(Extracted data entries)
*** Begin section ***

-- ==== Sys2Proof/Laws/Work.lean ====
section
/-!
SUPPORT. What each operation of the counting core computes and how many ROUNDs it counts
(spec/70_reset_and_hazards.md R240, spec/41_permutation_core.md R114 to R117).
-/

namespace Sys2Proof.Machine

/-- n counted ROUNDs are ROUNDS(n), and count n (R114). -/
theorem meteredRounds_eq (n : Nat) (x : Metered) :
    meteredRounds n x = { core := rounds n x.core, count := x.count + n } := by
  induction n generalizing x with
  | zero => rfl
  | succ n ih => rw [meteredRounds, ih, meteredRound, rounds_succ, Nat.add_assoc, Nat.add_comm 1 n]

theorem meteredInit_eq (i r : BitVec 8) (h : BitVec 7) :
    meteredInit i r h = { core := coreInit i r h, count := i.toNat } := by
  rw [meteredInit, meteredRounds_eq, Nat.zero_add]; rfl

theorem meteredAbsorb_eq (x : Metered) (blk : Block) (r : BitVec 8) :
    meteredAbsorb x blk r = { core := coreAbsorb x.core blk r, count := x.count + r.toNat } := by
  rw [meteredAbsorb, meteredRounds_eq]; rfl

theorem meteredFinal_eq (x : Metered) (f : BitVec 8) :
    meteredFinal x f = { core := coreFinal x.core f, count := x.count + f.toNat } := by
  rw [meteredFinal, meteredRounds_eq]; rfl

/-- PAD_BLOCK and CORE_FINAL cost R and F rounds (R240). -/
theorem meteredFinish_eq (c : Live) :
    meteredFinish c = { core := (finalized c).s, count := c.lp.r.toNat + c.lp.f.toNat } := by
  rw [meteredFinish, meteredAbsorb_eq, meteredFinal_eq, Nat.zero_add]; rfl

/-- BUF_APPEND on the counting core: R rounds for the byte that fills the buffer, none for another (R240). -/
theorem meteredAppend_eq (c : MeteredLive) (b : Byte) :
    meteredAppend c b =
      { live := bufAppend c.live b
        count := c.count + if c.live.n.val + 1 < 32 then 0 else c.live.lp.r.toNat } := by
  unfold meteredAppend bufAppend
  split
  · rfl
  · simp only [meteredAbsorb_eq]

/-- Appending a string of bytes on the counting core: R rounds for each time the buffer fills (R155, R240). -/
theorem meteredAppendAll_eq (bs : List Byte) (c : MeteredLive) :
    bs.foldl meteredAppend c =
      { live := bufAppendAll c.live bs
        count := c.count + (c.live.n.val + bs.length) / 32 * c.live.lp.r.toNat } := by
  induction bs generalizing c with
  | nil => simp [Nat.div_eq_of_lt c.live.n.isLt]
  | cons b bs ih =>
    rw [List.foldl_cons, ih, meteredAppend_eq]
    by_cases h : c.live.n.val + 1 < 32
    · simp only [h, if_true, bufAppend_short _ _ h, bufAppendAll_cons, List.length_cons]
      have hd : (c.live.n.val + 1 + bs.length) / 32 = (c.live.n.val + (bs.length + 1)) / 32 := by omega
      rw [hd, Nat.add_zero c.count]
    · have h31 : c.live.n.val = 31 := by omega
      simp only [h, if_false, bufAppend_full _ _ h31, bufAppendAll_cons, List.length_cons]
      have hd : (c.live.n.val + (bs.length + 1)) / 32 = 1 + bs.length / 32 := by omega
      rw [hd, Nat.add_mul, Nat.one_mul, Nat.add_assoc]
      simp

end Sys2Proof.Machine
end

*** End section ***

→ BRIEF:
Every line above that holds the word "induction" should be copied out.

→ OUTPUT BELOW:
  induction n generalizing x with
  induction bs generalizing c with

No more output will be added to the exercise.